Naale Ba

Creature information
- Other name: ನಾಳೆ ಬಾ;
- Grouping: Indian folk mythology

Origin
- Country: India
- Region: Karnataka
- Details: English: "Come tomorrow"

= Naale Ba =

Folk legend from Karnataka, India

Naale Baa (ನಾಳೆ ಬಾ /kn/; lit. 'Come Tomorrow') is a popular folk legend which features prominently in areas across Karnataka, India. "Naale Baa" has been found written on the doors and walls of the towns and villages for certain years. People write this on walls to prevent the entry of a malevolent spirit into their homes. It is believed that a malevolent spirit or witch roams around at night to take children away. In some variations, people believed that a demon roams around, knocks on doors and calls out names of people imitating the voice of their kin. If the person replies, they are said to die vomiting blood or by heart failure. There are also variations of the story where the spirit is believed to be a female ghost in search of her husband. She is known to take away the man of the house, often target those between 20 to 50 years of age, who is often the sole earning member of the family, thereby bringing bad luck to the entire household.

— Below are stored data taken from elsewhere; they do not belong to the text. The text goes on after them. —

-- ==== Sys2Proof/Machine/Dispatch.lean ====
section
/-! DEFINITION. One arm per command: which meaning it has. -/
namespace Sys2Proof.Machine

/-- The effect of a command on everything but the queue. -/
def exec (i : Instr) (s : State) : Host.Outcome State Fault Refusal :=
  match i with
  | .getInfo c => Sys2Proof.Machine.execGetInfo c s
  | .getState c => Sys2Proof.Machine.execGetState c s
  | .readCounters c => Sys2Proof.Machine.execReadCounters c s
  | .runSelftest c => Sys2Proof.Machine.execRunSelftest c s
  | .readSelftest c => Sys2Proof.Machine.execReadSelftest c s
  | .runVectors c => Sys2Proof.Machine.execRunVectors c s
  | .setProfile c => Sys2Proof.Machine.execSetProfile c s
  | .readProfile c => Sys2Proof.Machine.execReadProfile c s
  | .writeProfile c => Sys2Proof.Machine.execWriteProfile c s
  | .plotStop c => Sys2Proof.Machine.execPlotStop c s
  | .plotStart c => Sys2Proof.Machine.execPlotStart c s
  | .plotReconfig c program => Sys2Proof.Machine.execPlotReconfig c program s
  | .loadImage c image => Sys2Proof.Machine.execLoadImage c image s
  | .loadImageValidationEnd => Sys2Proof.Machine.execLoadImageValidationEnd s
  | .arm c => Sys2Proof.Machine.execArm c s
  | .start c => Sys2Proof.Machine.execStart c s
  | .stop c => Sys2Proof.Machine.execStop c s
  | .selectVariant c => Sys2Proof.Machine.execSelectVariant c s
  | .setPolicy c => Sys2Proof.Machine.execSetPolicy c s
  | .linkTrain c => Sys2Proof.Machine.execLinkTrain c s
  | .linkTrainPortActive port => Sys2Proof.Machine.execLinkTrainPortActive port s
  | .linkTrainWaitExpiry => Sys2Proof.Machine.execLinkTrainWaitExpiry s
  | .linkState c => Sys2Proof.Machine.execLinkState c s
  | .setCoord c => Sys2Proof.Machine.execSetCoord c s
  | .setRouteEpoch c => Sys2Proof.Machine.execSetRouteEpoch c s
  | .setSluice c => Sys2Proof.Machine.execSetSluice c s
  | .timeArm c => Sys2Proof.Machine.execTimeArm c s
  | .hamperSeal c => Sys2Proof.Machine.execHamperSeal c s
  | .hamperRestore c => Sys2Proof.Machine.execHamperRestore c s
  | .hamperList c => Sys2Proof.Machine.execHamperList c s
  | .setMirror c => Sys2Proof.Machine.execSetMirror c s
  | .recallNotice c => Sys2Proof.Machine.execRecallNotice c s
  | .recallHalt => Sys2Proof.Machine.execRecallHalt s
  | .planeShift c => Sys2Proof.Machine.execPlaneShift c s
  | .planeShiftDone => Sys2Proof.Machine.execPlaneShiftDone s
  | .planeShiftWaitExpiry => Sys2Proof.Machine.execPlaneShiftWaitExpiry s
  | .shiftRetryTimer run => Sys2Proof.Machine.execShiftRetryTimer run s
  | .leaveSlice c => Sys2Proof.Machine.execLeaveSlice c s
  | .audit c => Sys2Proof.Machine.execAudit c s
  | .readEvents c => Sys2Proof.Machine.execReadEvents c s
  | .readCper c => Sys2Proof.Machine.execReadCper c s
  | .clearSuspect c => Sys2Proof.Machine.execClearSuspect c s
  | .readJournal c => Sys2Proof.Machine.execReadJournal c s
  | .fwStage c => Sys2Proof.Machine.execFwStage c s
  | .fwActivate c => Sys2Proof.Machine.execFwActivate c s
  | .controllerRestartEnd => Sys2Proof.Machine.execControllerRestartEnd s
  | .fwRevertTimeout => Sys2Proof.Machine.execFwRevertTimeout s
  | .readPower c => Sys2Proof.Machine.execReadPower c s
  | .readThermal c => Sys2Proof.Machine.execReadThermal c s
  | .reset c => Sys2Proof.Machine.execReset c s
  | .commandChipReset => Sys2Proof.Machine.execCommandChipReset s
  | .completionWrite pair ok => Sys2Proof.Machine.execCompletionWrite pair ok s
  | .mgtQueueEnable pair => Sys2Proof.Machine.execMgtQueueEnable pair s
  | .mgtQueueDisable pair => Sys2Proof.Machine.execMgtQueueDisable pair s
  | .mgtSqtailDoorbell pair value readable => Sys2Proof.Machine.execMgtSqtailDoorbell pair value readable s
  | .mgtCqheadWrite pair value => Sys2Proof.Machine.execMgtCqheadWrite pair value s
  | .dmaQueueEnable q => Sys2Proof.Machine.execDmaQueueEnable q s
  | .dmaQueueDrain q => Sys2Proof.Machine.execDmaQueueDrain q s
  | .dmaQueueAbort q bytesDone => Sys2Proof.Machine.execDmaQueueAbort q bytesDone s
  | .dmaQtailDoorbell q value => Sys2Proof.Machine.execDmaQtailDoorbell q value s
  | .hostCopyEntryStart q e => Sys2Proof.Machine.execHostCopyEntryStart q e s
  | .hostCopyComplete q failedAt ringOk => Sys2Proof.Machine.execHostCopyComplete q failedAt ringOk s
  | .sendQueueEnable => Sys2Proof.Machine.execSendQueueEnable s
  | .sendQueueDrain => Sys2Proof.Machine.execSendQueueDrain s
  | .sendQueueAbort => Sys2Proof.Machine.execSendQueueAbort s
  | .sendQtailDoorbell value => Sys2Proof.Machine.execSendQtailDoorbell value s
  | .sendEntryStart e => Sys2Proof.Machine.execSendEntryStart e s
  | .timNowLoRead fn => Sys2Proof.Machine.execTimNowLoRead fn s
  | .hstEventSeqLoRead fn => Sys2Proof.Machine.execHstEventSeqLoRead fn s
  | .hstJournalSeqLoRead fn => Sys2Proof.Machine.execHstJournalSeqLoRead fn s
  | .hstPassPost fn count => Sys2Proof.Machine.execHstPassPost fn count s
  | .registerWrite fn off width value => Sys2Proof.Machine.execRegisterWrite fn off width value s
  | .bar2Read fn off n => Sys2Proof.Machine.execBar2Read fn off n s
  | .bar2Write fn off data => Sys2Proof.Machine.execBar2Write fn off data s
  | .bufWrite eid off data => Sys2Proof.Machine.execBufWrite eid off data s
  | .bufRead eid off n => Sys2Proof.Machine.execBufRead eid off n s
  | .setEndpointId eid => Sys2Proof.Machine.execSetEndpointId eid s
  | .ftsyncRisingEdge => Sys2Proof.Machine.execFtsyncRisingEdge s
  | .timeArmWaitExpiry => Sys2Proof.Machine.execTimeArmWaitExpiry s
  | .epochCheckSend => Sys2Proof.Machine.execEpochCheckSend s
  | .epochCheckWindowClose => Sys2Proof.Machine.execEpochCheckWindowClose s
  | .refLost => Sys2Proof.Machine.execRefLost s
  | .corePllLock => Sys2Proof.Machine.execCorePllLock s
  | .pllReferenceSwitch => Sys2Proof.Machine.execPllReferenceSwitch s
  | .stepBoundary => Sys2Proof.Machine.execStepBoundary s
  | .phaseStart => Sys2Proof.Machine.execPhaseStart s
  | .descriptorFetch plot tile group => Sys2Proof.Machine.execDescriptorFetch plot tile group s
  | .matrixMultiply x h o => Sys2Proof.Machine.execMatrixMultiply x h o s
  | .vectorFunction x h o => Sys2Proof.Machine.execVectorFunction x h o s
  | .updateDescriptor x h o => Sys2Proof.Machine.execUpdateDescriptor x h o s
  | .pairCheck x h o => Sys2Proof.Machine.execPairCheck x h o s
  | .formatConversion x h o => Sys2Proof.Machine.execFormatConversion x h o s
  | .tileDmaIn x h o => Sys2Proof.Machine.execTileDmaIn x h o s
  | .tileDmaOut x h o => Sys2Proof.Machine.execTileDmaOut x h o s
  | .tileDmaPermute x h o => Sys2Proof.Machine.execTileDmaPermute x h o s
  | .gather x h o => Sys2Proof.Machine.execGather x h o s
  | .scatter x h o => Sys2Proof.Machine.execScatter x h o s
  | .copyEngine x h o => Sys2Proof.Machine.execCopyEngine x h o s
  | .chainHandoff x h o => Sys2Proof.Machine.execChainHandoff x h o s
  | .cellEgress x h o => Sys2Proof.Machine.execCellEgress x h o s
  | .cellIngress x h o => Sys2Proof.Machine.execCellIngress x h o s
  | .wait x h unit => Sys2Proof.Machine.execWait x h unit s
  | .contextSave x h off => Sys2Proof.Machine.execContextSave x h off s
  | .contextRestore x h off => Sys2Proof.Machine.execContextRestore x h off s
  | .scaleRecordUpdate x h => Sys2Proof.Machine.execScaleRecordUpdate x h s
  | .digestDescriptor x h o => Sys2Proof.Machine.execDigestDescriptor x h o s
  | .collectivePack x h o => Sys2Proof.Machine.execCollectivePack x h o s
  | .collectiveRound x h o => Sys2Proof.Machine.execCollectiveRound x h o s
  | .collectiveCheck x h o => Sys2Proof.Machine.execCollectiveCheck x h o s
  | .place x h o => Sys2Proof.Machine.execPlace x h o s
  | .combine x h o => Sys2Proof.Machine.execCombine x h o s
  | .copyWindow engine page => Sys2Proof.Machine.execCopyWindow engine page s
  | .hbmRefreshWindow stack => Sys2Proof.Machine.execHbmRefreshWindow stack s
  | .slotDeparture port slot => Sys2Proof.Machine.execSlotDeparture port slot s
  | .scheduledCellReceive port slot a => Sys2Proof.Machine.execScheduledCellReceive port slot a s
  | .votePhaseEnd => Sys2Proof.Machine.execVotePhaseEnd s
  | .beaconDeadline port => Sys2Proof.Machine.execBeaconDeadline port s
  | .stepCommit => Sys2Proof.Machine.execStepCommit s
  | .backgroundCellReceive port cell fecBad => Sys2Proof.Machine.execBackgroundCellReceive port cell fecBad s
  | .linkControlCellReceive port cell slot => Sys2Proof.Machine.execLinkControlCellReceive port cell slot s
  | .idleCellReceive port cell => Sys2Proof.Machine.execIdleCellReceive port cell s
  | .linbyGroupReceive g => Sys2Proof.Machine.execLinbyGroupReceive g s
  | .laneSignalLoss port lane => Sys2Proof.Machine.execLaneSignalLoss port lane s
  | .routerTick => Sys2Proof.Machine.execRouterTick s
  | .ejectionWrite packets => Sys2Proof.Machine.execEjectionWrite packets s
  | .ackTimer chip stream => Sys2Proof.Machine.execAckTimer chip stream s
  | .trackerIdleExpiry chip stream => Sys2Proof.Machine.execTrackerIdleExpiry chip stream s
  | .retransmitTimeout chip stream seq => Sys2Proof.Machine.execRetransmitTimeout chip stream seq s
  | .fetchTimeout stream => Sys2Proof.Machine.execFetchTimeout stream s
  | .fetchRetryTimer stream => Sys2Proof.Machine.execFetchRetryTimer stream s
  | .unscheduledCopyGroup q => Sys2Proof.Machine.execUnscheduledCopyGroup q s
  | .hamperDrain page => Sys2Proof.Machine.execHamperDrain page s
  | .passStart plot => Sys2Proof.Machine.execPassStart plot s
  | .passEnd plot => Sys2Proof.Machine.execPassEnd plot s
  | .vectorRunEnd fired => Sys2Proof.Machine.execVectorRunEnd fired s
  | .powerOnReset vioLost => Sys2Proof.Machine.execPowerOnReset vioLost s
  | .pwrOkDeassert => Sys2Proof.Machine.execPwrOkDeassert s
  | .pinReset => Sys2Proof.Machine.execPinReset s
  | .supplyDipBegin vcore mv => Sys2Proof.Machine.execSupplyDipBegin vcore mv s
  | .supplyDipEnd lowestMv => Sys2Proof.Machine.execSupplyDipEnd lowestMv s
  | .supplyReset vcore => Sys2Proof.Machine.execSupplyReset vcore s
  | .supplyDipTimeout => Sys2Proof.Machine.execSupplyDipTimeout s
  | .thermalSample readings => Sys2Proof.Machine.execThermalSample readings s
  | .thermalTrip => Sys2Proof.Machine.execThermalTrip s
  | .powerSample mv ma => Sys2Proof.Machine.execPowerSample mv ma s
  | .bootComplete v => Sys2Proof.Machine.execBootComplete v s
  | .selftestStepEnd r => Sys2Proof.Machine.execSelftestStepEnd r s
  | .flashInit v => Sys2Proof.Machine.execFlashInit v s
  | .nvmeCompletion status => Sys2Proof.Machine.execNvmeCompletion status s
  | .nvmeTimeout => Sys2Proof.Machine.execNvmeTimeout s
  | .hostLinkReset => Sys2Proof.Machine.execHostLinkReset s
  | .vfFlr vf => Sys2Proof.Machine.execVfFlr vf s
  | .pmdTrainingEnd port ok => Sys2Proof.Machine.execPmdTrainingEnd port ok s
  | .armEnd => Sys2Proof.Machine.execArmEnd s
  | .setProfileEnd => Sys2Proof.Machine.execSetProfileEnd s
  | .writeProfileEnd ok => Sys2Proof.Machine.execWriteProfileEnd ok s
  | .plotReconfigEnd plot => Sys2Proof.Machine.execPlotReconfigEnd plot s
  | .fwStageEnd => Sys2Proof.Machine.execFwStageEnd s
  | .hamperRestoreEnd => Sys2Proof.Machine.execHamperRestoreEnd s
  | .leaveSliceEnd => Sys2Proof.Machine.execLeaveSliceEnd s
  | .resetNDeassert profsel slotId => Sys2Proof.Machine.execResetNDeassert profsel slotId s
  | .flashLinkDown retrained => Sys2Proof.Machine.execFlashLinkDown retrained s
  | .hbmControllerRefresh stack => Sys2Proof.Machine.execHbmControllerRefresh stack s
  | .badOpcode opcode c => Sys2Proof.Machine.execBadOpcode opcode c s
  | .tapInstruction v trst => Sys2Proof.Machine.execTapInstruction v trst s

end Sys2Proof.Machine
end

Naale Baa went viral during the 1990s in Karnataka specially in rural Bangalore, gaining widespread popularity from the areas of Malleswaram and Rajajinagar which were considered sub-urban Bangalore at that time. The residents came up with the smart idea of writing "Naale Baa" outside the doors and the walls of their houses. It was believed that when the ghost read this sign, it goes back to come again the next day, only for the cycle to keep repeating.

Practically, some claim it was a mass hysteria faced by young men living in those areas while some others claim that it was the behaviour of a sexually narcissistic women who might have targeted young men of that area. Every year, April 1 is also celebrated as Naale Baa day.

==Origin==
There was a renewed interest in the legend after reports of similar happenings occurring in a village in Thailand wherein healthy young men began to disappear right under their beds.

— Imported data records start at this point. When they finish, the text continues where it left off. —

/-- R364, R365: the sideband's buffer of 64 KiB takes at most 1,024 bytes at a time, acknowledges each write, and gives back
what was written last; an assignment of the endpoint's ID is answered.

R364, R370: an assigned endpoint ID is taken and answered; a new one forgets the endpoints' sequences and no pair's. -/
def Obligations.TheSidebandAnswers : Prop :=
  (∀ (eid : Byte) (off : Nat) (data : List Byte) (s : State), s.aq.eid.isSome → 1 ≤ data.length → data.length ≤ 1024 →
    off + data.length ≤ 65536 →
    ∃ t : State, exec (.bufWrite eid off data) s = .next t ∧
      t.out = s.out ++ [.sideband eid 6 (leBytes 4 off ++ leBytes 2 data.length ++ zeros 2 ++ [0])] ∧
      (∀ i, i < data.length → (cellGet t.aq.buf (off + i)).getD 0 = nth data i 0) ∧
      (∀ a, a < off ∨ off + data.length ≤ a → cellGet t.aq.buf a = cellGet s.aq.buf a) ∧
      exec (.bufRead eid off data.length) t = .next (t.emit (.sideband eid 5 (leBytes 4 off ++ leBytes 2 data.length ++ zeros 2
        ++ data)))) ∧
  (∀ (eid : Byte) (s : State), ∃ t : State, exec (.setEndpointId eid) s = .next (t.emit (.mctpAssigned eid)) ∧
    t.aq.eid = some eid ∧ t.out = s.out ∧ (s.aq.eid = some eid → t.aq.memory = s.aq.memory) ∧
    (s.aq.eid ≠ some eid → ∀ r, r ∈ t.aq.memory ↔ r ∈ s.aq.memory ∧ ∃ n, r.src = .pair n))

/-- R29, R32, R37: the edge of FTSYNC that an armed chip waits for makes fabric time VALID at tick 0, cycle 0, and starts
every port's counts and digests over; an edge on an armed grid's boundary changes nothing, and one off it counts a slip.

R30, R237: at tick 8, cycle 0 after the edge, each ACTIVE port of the mask has an EPOCH_CHECK cell to send, with the token,
the tick and the port; once only.

R27, R41, R416: losing the reference clears LOCKED and VALID, sets REF_LOST and leaves the PLL in holdover; it leaves
holdover for PCIE_REFCLK, and locks to FTREF when no plot runs. -/
def Obligations.FabricTimeFollowsItsEdges : Prop :=
  (∀ s : State, s.time.locked →
    (s.time.armed → ∃ t : State, exec .ftsyncRisingEdge s = .next t ∧ t.time.armed = false ∧ t.time.valid ∧ t.time.syncSeen ∧
      t.time.tick = 0 ∧ t.time.cycle = 0 ∧ t.time.cyc = s.time.cyc ∧ t.time.slips = s.time.slips ∧
      t.time.arming = s.time.arming.map (fun a => { a with edge := true }) ∧
      t.ports = s.ports.map (fun p => { p with seqTx := 0, seqRx := 0 }) ∧
      t.checks = s.checks.map (fun k => { k with digTx := 0, digRx := 0 })) ∧
    (s.time.armed = false → s.time.valid → s.time.cycle = 0 → exec .ftsyncRisingEdge s = .next s) ∧
    (s.time.armed = false → s.time.valid → s.time.cycle ≠ 0 → exec .ftsyncRisingEdge s = .next ((s.onTime (fun t => { t with
      slips := min (t.slips + 1) 255 })).event 0x20 0 0 (leBytes 2 s.time.cycle))) ∧
    (s.time.armed = false → s.time.valid = false → exec .ftsyncRisingEdge s = .next s)) ∧
  (∀ (s : State) (a : Arming), s.time.arming = some a → a.edge → a.sent = false → s.time.valid → s.time.tick = 8 →
    s.time.cycle = 0 → a.mask.Nodup → s.ports.length = 10 → ∃ t : State, exec .epochCheckSend s = .next t ∧
      t.time = { s.time with arming := some { a with sent := true } } ∧
      ∀ p, p < 10 → t.port p = (if p ∈ a.mask ∧ (s.port p).st = 2 then { s.port p with ctl := (s.port p).ctl ++
        [⟨ctlCell 4 (leBytes 4 a.token ++ zeros 4 ++ leBytes 8 8 ++ leBytes 1 p), s.time.cyc, none⟩] } else s.port p)) ∧
  (∀ s : State,
    (s.time.locked ∨ s.time.ftref → ∃ t : State, exec .refLost s = .next t ∧ t.time.pll = .holdover ∧ t.time.locked = false ∧
      t.time.ftref = false ∧ t.time.valid = false ∧ t.time.refLost) ∧
    (s.time.pll = .ftref ∨ (∀ p ∈ s.plots, p.st ≠ .running ∧ p.st ≠ .draining) → ∃ t : State, exec .corePllLock s = .next t ∧
      t.time = { s.time with ftref := true, pll := .ftref, locked := true } ∧
      (s.time.pll = .holdover → s.chip.trained → s.chip.st ≠ .hold → ∀ k, k < 8 → k < s.mem.hstacks.length →
        (t.stack k).refresh = .controller)) ∧
    (s.time.pll ≠ .ftref → (∃ p ∈ s.plots, p.st = .running ∨ p.st = .draining) → exec .corePllLock s = .next ({ s with
      time := { s.time with ftref := true } } : State)) ∧
    (s.time.pll = .holdover → ∃ t : State, exec .pllReferenceSwitch s = .next t ∧ t.time = { s.time with pll := .pcie } ∧
      (s.chip.trained → s.chip.st ≠ .hold → ∀ k, k < 8 → k < s.mem.hstacks.length →
        (t.stack k).refresh = .controller)) ∧
    (s.time.pll ≠ .holdover → exec .pllReferenceSwitch s = .next s))

/-- R67, R309, R341, R342, R380: at S0, and at the boundary after a run that is over, the plot parks, halts or stops where it
must, and else a run begins: of the step after the committed one, with the index after the failed run's.

R63, R67: a phase whose tick has come begins, the update phase only once the vote is decided: draw counts, abandoned
tiles and claims start over on every tile. -/
def Obligations.BoundariesAndPhasesBegin : Prop :=
  (∀ (s : State) (n : Nat), s.time.valid → n = s.train.committed + 1 →
    (∀ t0, s.train.run = none → s.train.next = some t0 → t0 ≤ s.time.tick →
      (∀ tr, s.recallTick = some tr → tr ≤ t0 → exec .stepBoundary s = .next (s.recallNow tr)) ∧
      ((∀ tr, s.recallTick = some tr → t0 < tr) → ∃ (t : State) (r : Run), exec .stepBoundary s = .next t ∧
        t.train.run = some r ∧ r.step = n ∧ r.idx = 0 ∧ r.base = t0 ∧ r.begun = 0 ∧ r.passed = none ∧ t.train.next = none)) ∧
    (∀ q base, s.train.run = some q → s.runOver q → base = q.base + q.period →
      (s.train.mustPark → exec .stepBoundary s = .next (s.park false)) ∧
      (s.train.mustPark = false → (∀ tr, s.recallTick = some tr → tr ≤ base → exec .stepBoundary s = .next
        (s.recallNow tr)) ∧
        ((∀ tr, s.recallTick = some tr → base < tr) →
          (s.stopDue n → exec .stepBoundary s = .next (s.stopNow n)) ∧
          (s.stopDue n = false → ∃ (t : State) (r : Run), exec .stepBoundary s = .next t ∧ t.train.run = some r ∧
            r.step = n ∧ r.base = base ∧ r.idx = (if n = q.step then q.idx + 1 else 0) ∧ r.begun = 0 ∧ r.passed = none))))) ∧
  (∀ (s : State) (r : Run) (ph : PhaseEntry), s.train.run = some r → s.phases[r.begun]? = some ph → s.time.valid →
    r.base + ph.start ≤ s.time.tick → (ph.kind = 3 → r.passed.isSome) →
    ∃ t : State, exec .phaseStart s = .next t ∧ t.train.run.map (·.begun) = some (r.begun + 1) ∧
      ∀ x ∈ t.mem.tiles, x.w = 0 ∧ x.abandoned = false ∧ x.claims = [])

/-- R15, R286, R294, R309: at the end of the update phase of a run whose vote passed, its step is the committed one, and the
count of failed runs starts over. -/
def Obligations.StepsCommit : Prop :=
  ∀ (s : State) (r : Run) (ph : PhaseEntry), s.train.run = some r → s.phases[r.begun - 1]? = some ph → ph.kind = 3 →
    r.begun ≠ 0 → r.passed = some true → s.train.committed < r.step → s.time.valid →
    r.base + ph.start + ph.length ≤ s.time.tick →
    ∃ t : State, exec .stepCommit s = .next t ∧ t.train.committed = r.step ∧ t.train.failedRuns = 0 ∧
      t.train.nextAbsent = 0 ∧ t.train.nextRaised = false ∧
      t.train.absentLast = r.final.elim r.absent (fun w => (0xFFFF ^^^ w.pAnd) &&& (2 ^ s.replicas - 1))

/-- R292, R295, R309: at the last cycle of the vote phase a run that nothing has decided fails on this side and makes the
plot park, unless the slice is this one chip, whose own word decides; a run that was decided stays as it was.

R38 to R40: at the deadline of the oldest beacon that a port waits for, a port that has not shown its neighbor's beacon of that
phase fails its check in that phase, once. -/
def Obligations.DeadlinesOfAPhaseDecide : Prop :=
  (∀ (s : State) (r : Run) (ph : PhaseEntry), s.train.run = some r → s.phases[r.begun - 1]? = some ph → ph.kind = 2 →
    0 < r.begun → r.phaseOver = false → r.phaseStart ph + ph.length * 1024 ≤ s.fabricCycle + 1 →
    ∃ (t : State) (q : Run), exec .votePhaseEnd s = .next t ∧ t.train.run = some q ∧ q.phaseOver ∧
      (∀ b, r.passed = some b → q.passed = some b) ∧
      (r.passed = none → ((s.axesFrom 0).isEmpty = false ∨ s.isSpare) → q.passed = some false ∧ t.train.mustPark) ∧
      (r.passed = none → (s.axesFrom 0).isEmpty → s.isSpare = false → ∃ w, q.final = some w ∧
        q.passed = some (s.votePasses w) ∧ (r.own = none → w = s.formWord))) ∧
  (∀ (p : Nat) (s u : State) (b : BeaconDue) (bs : List BeaconDue), p ≤ 9 → (s.check p).beacons = b :: bs →
    (b.expected / 1024 + 1) * 1024 ≤ s.fabricCycle + 1 → u = s.onCheck p (fun k => { k with beacons := bs }) →
    (b.got = some true → exec (.beaconDeadline p) s = .next u) ∧
    (∀ r, b.got ≠ some true → s.train.run = some r → r.base = b.base → exec (.beaconDeadline p) s =
      .next ((u.onTime (fun x => { x with beaconFail := true })).failCheckIn b.phase 0x06 (Site.port p b.slot) false)))

/-- R78: a fetch keeps the groups whose descriptors may still run and adds the group of that number that is due in the list
of the tile, with its bytes as HBM holds them, unless it is poisoned (log 85); and no other tile changes.

R92, R93: a refresh window that the image gives a stack, or the controller's refresh of a stack in its care, sets the
cycle of the last refresh and nothing else. R402: in serving the window is one of the pass's, of the stack as the program
numbers it.

R65, R154, R329: a copy window of the armed update phase copies a protected page of its region into a free page of the
region's shadow and records the pair. -/
def Obligations.FetchesRefreshesAndCopyWindowsRun : Prop :=
  (∀ (k tile group phys now : Nat) (p : Plot) (ls : List (Nat × Sched)) (s : State), s.plots[k]? = some p →
    tile < 16 * p.clusters.length → phys = p.tileAt tile → s.fetchLists k = some (now, ls) →
    ∃ t : State, exec (.descriptorFetch k tile group) s = .next t ∧ (∀ i, i ≠ phys → t.tile i = s.tile i) ∧
      (t.tile phys).sram = (s.tile phys).sram ∧ (t.tile phys).banks = (s.tile phys).banks ∧
      ((s.tile phys).groups.length ≤ 128 → (t.tile phys).groups.length ≤ 128) ∧
      (∀ x b u f, ls = [x] → u = s.onTile phys (fun y => { y with groups := s.keptGroups tile now ls y }) →
        (x.2.list tile)[16 * group]? = some b → (parseHead b).start ≤ now + 256 → (u.tile phys).groups.length < 128 →
        (∀ g ∈ (u.tile phys).groups, g.1 ≠ x.1 + group) → f = u.fetchGroup k tile (x.1 + group) group (x.2.list tile) →
        t = f.1.elim f.2 (fun bs => f.2.onTile phys (fun y => { y with groups := y.groups ++ [(x.1 + group, bs)] })))) ∧
  (∀ (k : Nat) (s : State), k ≤ 7 →
    ((s.stack k).refresh = .controller → exec (.hbmControllerRefresh k) s = .next (s.onStack k (fun x =>
      { x with lastRef := s.time.cyc }))) ∧
    ((s.stack k).refresh ≠ .controller → exec (.hbmControllerRefresh k) s = .next s) ∧
    (∀ r i, s.train.run = some r → s.train.image = some i → (s.stack k).refresh = .image → r.base ≤ s.time.tick →
      s.time.tick - r.base ∈ i.windows (if r.armedForm then armedVar s.train.variant else baseVar s.train.variant) k →
      exec (.hbmRefreshWindow k) s = .next (s.onStack k (fun x => { x with lastRef := s.time.cyc }))) ∧
    (∀ (p : Plot) x i, s.train.run = none → s.chip.profile ≠ 0 → p ∈ s.plots → p.pass = some x → p.program = some i →
      k ∈ p.hstacks → (s.stack k).refresh = .image → (s.time.cyc - x.began) / 1024 ∈ i.windows 0 (p.hstacks.idxOf k) →
      exec (.hbmRefreshWindow k) s = .next (s.onStack k (fun x => { x with lastRef := s.time.cyc })))) ∧
  (∀ (e page q : Nat) (s : State) (g : Nat × Region) (r : List TByte × State), e ≤ 15 → s.inArmedUpdate → s.isSpare = false →
    s.windowsBegun (some e) true ≠ 0 → s.snap.copied.length < s.windowsBegun none false → page ∈ s.snap.snap →
    (∀ c ∈ s.snap.copied, c.1 ≠ page) → page ∈ s.windowPages →
    regionAt (s.regions 0) (page * Config.pageBytes) 1 = some g → s.freeShadow g.2.shadow = some q →
    r = s.copyRead 0 (page * Config.pageBytes) Config.pageBytes →
    exec (.copyWindow e page) s = .next ((r.2.hbmWrite 0 (q * Config.pageBytes) r.1).onSnap (fun n => { n with
      copied := n.copied ++ [(page, q)] })))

==Similar beliefs in other Indian region==
In West Bengal, Bihar and Jharkhand, there is a similar belief about a malevolent spirit called Nishi Dak.

==Popular culture==
The 2018 Hindi film Stree, starring Shraddha Kapoor and Rajkumar Rao, is based on the Naale Baa tale from Karnataka. Horror and thriller writer K. Hari Kumar has penned a story inspired from Naale Baa incident in his 2019 book India's Most Haunted - Tales of Terrifying Places published by HarperCollins India. This concept can also be found in the core thematic plot of the 1990 Kannada movie Nigooda Rahasya.